Para Rancière, estaríamos hoje ainda dentro do regime estético. Com isso ultrapassa os conceitos de modernidade e pós-modernidade. E reavalia as vanguardas. Haveria uma vanguarda estratégica que, como um partido, toma a frente, como as vanguardas históricas e como o modernismo dos manifestos, diz como devem ser a obras, fazendo tábula rasa do passado. A vanguarda que ainda conta é a que traz uma antecipação estética do futuro na invenção de formas sensíveis. Para ele também o pulo pra fora da representação mimética não é a recusa da figuração. A figuração pode não ser mimética.

Rancière retoma Schiller para dizer que a revolução estética é a realização sensível de uma humanidade ainda latente no homem e que a arte é política quaisquer que sejam as intenções.

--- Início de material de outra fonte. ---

-- ==== Sys2Proof/Syntax.lean ====
section
/-!
DEFINITION. The syntax: enumerations and operand kinds, the request port's requests, the wire frames, and the one
inductive `Instr` with a constructor for each row of spec/opcode_table.json.
-/

namespace Sys2Proof

/-- 10_state.md R31. -/
inductive GainMode
  | x2 | x4 | x432
  deriving DecidableEq, Repr

/-- 10_state.md R31. -/
inductive PolarityMode
  | unipolar | bipolar
  deriving DecidableEq, Repr

/-- 10_state.md R31. -/
inductive DeviceAddress
  | dacA | dacB | dacBoth
  deriving DecidableEq, Repr

/-- 10_state.md R31. -/
inductive RampParameter
  | frequency | phase | amplitude
  deriving DecidableEq, Repr

/-- A number the host presents. `real q` is the number `q`; under `NUMERICS = BINARY64` it stands for the binary64
value nearest `q` (logs 9 and 10). `inf` and `nan` are the binary64 values that are not finite. -/
inductive Quantity
  | real (q : Rat)
  | inf (negative : Bool)
  | nan
  deriving DecidableEq, Repr, Inhabited

/-- One operand of a request (30_encoding.md R70): a number, a 2-bit enumeration code (R73), the 1-bit `bipolar`
operand, a byte, or a byte sequence. -/
inductive Operand
  | num (x : Quantity)
  | code (c : BitVec 2)
  | flag (b : Bool)
  | byte (b : Byte)
  | bytes (s : List Byte)
  deriving DecidableEq, Repr

/-- A request: a 4-bit operation code and the operand record it takes, in the order of 30_encoding.md R71 (log 8). -/
structure Request where
  op : BitVec 4
  operands : List Operand
  deriving DecidableEq, Repr

/-- What the environment hands the block to perform: a request (10_state.md R24), or one whole wire frame for the
parser (log 6). -/
inductive Submission
  | request (r : Request)
  | wire (bytes : List Byte)
  deriving DecidableEq, Repr

/-- What the environment presents next: a submission, or the reset input (70_reset_and_hazards.md R272). -/
inductive Input
  | submit (x : Submission)
  | reset
  deriving DecidableEq, Repr

/-- One constructor per row of spec/opcode_table.json. The twelve requests carry their operands in the order of
30_encoding.md R71; a wire frame carries the bytes that follow the header of its row (R97). -/
inductive Instr
  | codecEncode (value fs n t : Quantity) (bipolar : Bool)
  | codecDecode (word fs n t : Quantity) (bipolar : Bool)
  | dacInit (gain polarity : BitVec 2)
  | dacWrite (address : BitVec 2) (voltage ref : Quantity) (gain polarity : BitVec 2)
  | ddsTone (amp ampRef phase freq sysclk : Quantity)
  | ddsRamp (param : BitVec 2) (start stop dec inc negRate posRate ref : Quantity)
  | ddsLoad
  | ddsReset
  | ddsRampoff
  | frame (dev opc : Byte) (payload : List Byte)
  | parse (bytes : List Byte)
  | rx (b : Byte)
  | frameDacInit (rest : List Byte)
  | frameDacWriteText (rest : List Byte)
  | frameDacWriteBinary (rest : List Byte)
  | frameDdsTone (rest : List Byte)
  | frameDdsRampSetup (rest : List Byte)
  | frameDdsRampParams (rest : List Byte)
  | frameDdsRampDisable (rest : List Byte)
  | frameDdsLoad (rest : List Byte)
  | frameDdsReset (rest : List Byte)
  deriving DecidableEq, Repr

end Sys2Proof
end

Creio que o quadro de Pedro Peres pode ser considerado uma cena de pensamento, há nele bastante conflito. O pintor apreende um instante e como diz Rancière, pode ver na coisa um objeto consagrado e uma cicatriz. A Negra, de Tarsila, é uma lição aprendida com a vanguarda europeia, com Léger e adaptada ao contexto nacional. Claro que A Negra, de 1923, que lembra as máscaras africanas das vanguardas, traz uma nova sensibilidade, na quebra da perspectiva, na planaridade do espaço, mas muitas das suas soluções formais ficam meio ornamentais e foram hoje absorvidas no cartaz, na publicidade. E nela há ainda um apelo ao exótico. Li há pouco uma crônica de Tarsila em que dizia que o cubismo era o serviço militar do artista.

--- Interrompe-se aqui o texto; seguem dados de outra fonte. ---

/-- The answer to a DAC init frame is the one of its row, an error here. -/
theorem dacInit_raises {s : State} {payload : List Byte} {e : Err} (hlegal : s.cfg.legal = true)
    (hp : TextPayload payload) (h : interpretDacInit s.cfg.codes payload (2 + payload.length) = .raise e) :
    Answers (.frameDacInit (payload ++ [0x21])) s (.err e) := by
  obtain ⟨hall, hlen⟩ := hp
  refine answers_of_interpretDecoded_raise (dev := dacInd) (opc := s.cfg.codes.opDacInit)
    (listedOpcode_iff.mpr (.inl ⟨rfl, .inl rfl⟩)) (.text (binaryPayload_dacInit hlegal _) hlen hall) rfl ?_
  rw [interpretDecoded_dac, interpretDac_init, h]

/-- The answer to a DAC write frame in the text form. -/
theorem dacWriteText_raises {s : State} {payload : List Byte} {e : Err} (hlegal : s.cfg.legal = true)
    (hform : s.cfg.wireForm = .text) (hp : TextPayload payload)
    (h : interpretDacWriteText s.cfg.codes payload (2 + payload.length) = .raise e) :
    Answers (.frameDacWriteText (payload ++ [0x21])) s (.err e) := by
  obtain ⟨hall, hlen⟩ := hp
  refine answers_of_interpretDecoded_raise (dev := dacInd) (opc := s.cfg.codes.opDacWrite)
    (listedOpcode_iff.mpr (.inl ⟨rfl, .inr rfl⟩)) (.text (by simp [binaryPayload, hform]) hlen hall) rfl ?_
  rw [interpretDecoded_dac, interpretDac_writeText hlegal hform, h]

/-- The answer to a DAC write frame in the binary form, whose three payload bytes may be any. -/
theorem dacWriteBinary_raises {s : State} {b hi lo : Byte} {e : Err} (hlegal : s.cfg.legal = true)
    (hform : s.cfg.wireForm = .binary) (h : interpretDacWriteBinary s.cfg.codes [b, hi, lo] 5 = .raise e) :
    Answers (.frameDacWriteBinary [b, hi, lo, 0x21]) s (.err e) := by
  refine answers_of_interpretDecoded_raise (dev := dacInd) (opc := s.cfg.codes.opDacWrite) (payload := [b, hi, lo])
    (listedOpcode_iff.mpr (.inl ⟨rfl, .inr rfl⟩)) (.inl ⟨by simp [binaryPayload, hform], rfl⟩) rfl ?_
  rw [interpretDecoded_dac, interpretDac_writeBinary hlegal hform]
  exact h

/-- The answer to a frame of the DDS, by the rows of its opcode. -/
theorem dds_raises {s : State} {i : Instr} {opc : Byte} {payload : List Byte} {e : Err} (hlegal : s.cfg.legal = true)
    (hopc : opc = s.cfg.codes.opTone ∨ opc = s.cfg.codes.opDrg ∨ opc = s.cfg.codes.opLoad ∨ opc = s.cfg.codes.opReset)
    (hp : TextPayload payload) (hi : exec i s = exec (.parse (frameBytes s.cfg.ddsInd opc payload)) s)
    (h : interpretDds s.cfg.codes opc payload (2 + payload.length) = .raise e) : Answers i s (.err e) := by
  obtain ⟨hall, hlen⟩ := hp
  refine answers_of_interpretDecoded_raise (listedOpcode_iff.mpr (.inr ⟨rfl, hopc⟩))
    (.text (binaryPayload_dds hlegal _) hlen hall) hi ?_
  rw [interpretDecoded_dds hlegal, h]

/-- The answer to a DRG frame. -/
theorem drg_raises {s : State} {i : Instr} {payload : List Byte} {e : Err} (hlegal : s.cfg.legal = true)
    (hp : TextPayload payload)
    (hi : exec i s = exec (.parse (frameBytes s.cfg.ddsInd s.cfg.codes.opDrg payload)) s)
    (h : interpretDrg s.cfg.codes payload (2 + payload.length) = .raise e) : Answers i s (.err e) := by
  obtain ⟨-, hdrg, -⟩ := interpretDds_rows hlegal payload (2 + payload.length)
  exact dds_raises hlegal (.inr (.inl rfl)) hp hi (hdrg.trans h)

/-- The answer to a DRG frame, for the bytes after its sub-opcode. -/
theorem drg_raises_after_sub {s : State} {i : Instr} {sub : Byte} {rest : List Byte} {e : Err}
    (hlegal : s.cfg.legal = true) (hsub : payloadByte sub = true) (hall : rest.all payloadByte = true)
    (hlen : rest.length ≤ 63)
    (hi : exec i s = exec (.parse (frameBytes s.cfg.ddsInd s.cfg.codes.opDrg (sub :: rest))) s)
    (h : interpretDrg s.cfg.codes (sub :: rest) (3 + rest.length) = .raise e) : Answers i s (.err e) := by
  have hoff : 2 + (sub :: rest).length = 3 + rest.length := by rw [List.length_cons]; omega
  exact drg_raises hlegal (.cons hsub hall hlen) hi (hoff ▸ h)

O quadro de Peres toca, apenas sugerindo, numa questão social e política ainda não resolvida. Já está dentro do sonho modernista de uma arte capaz de dar ressonância infinita ao momento mais ínfimo da vida mais ordinária. Rancière, num livro recente, Aisthesis, (2011) vê em várias cenas da virada do século 19 para o 20 uma mutação das formas de experiência sensível, da maneira de perceber e de ser afetado que propiciam reconfigurações da experiência e um modo novo de sensibilidade. Fala de cenas de pensamento que acolhem o até ali impensável. “Pois o pensamento é sempre um pensamento do pensável, um pensamento que modifica o pensável acolhendo o que era impensável” (p. 12). E faz uma contra-história da modernidade artística, incorporando episódios que já deslocam a percepção em cenas de pensamento. Rancière vai de 1764 a 1941, de Théophile Gauthier a Ruskin e a James Agee.

Vista ainda hoje como a grande explosão vanguardista brasileira nas artes e na literatura, a Semana de 22 (de 11 a 18 de fevereiro de 1922) marca nosso modernismo como o estopim da ruptura entre passadismo e modernismo. Com o movimento que culmina aí, nos integrávamos ao concerto das nações modernas. Os manifestos tanto ecoavam os europeus, como afirmavam o nacionalismo tupiniquim, inaugurando uma modernização estética que acompanhava uma aposta na industrialização que nos possibilitaria sermos, simultaneamente, universais e nacionais. Numa visão linear exalta-se o novo desse modernismo de acordo com o projeto progressista ocidental.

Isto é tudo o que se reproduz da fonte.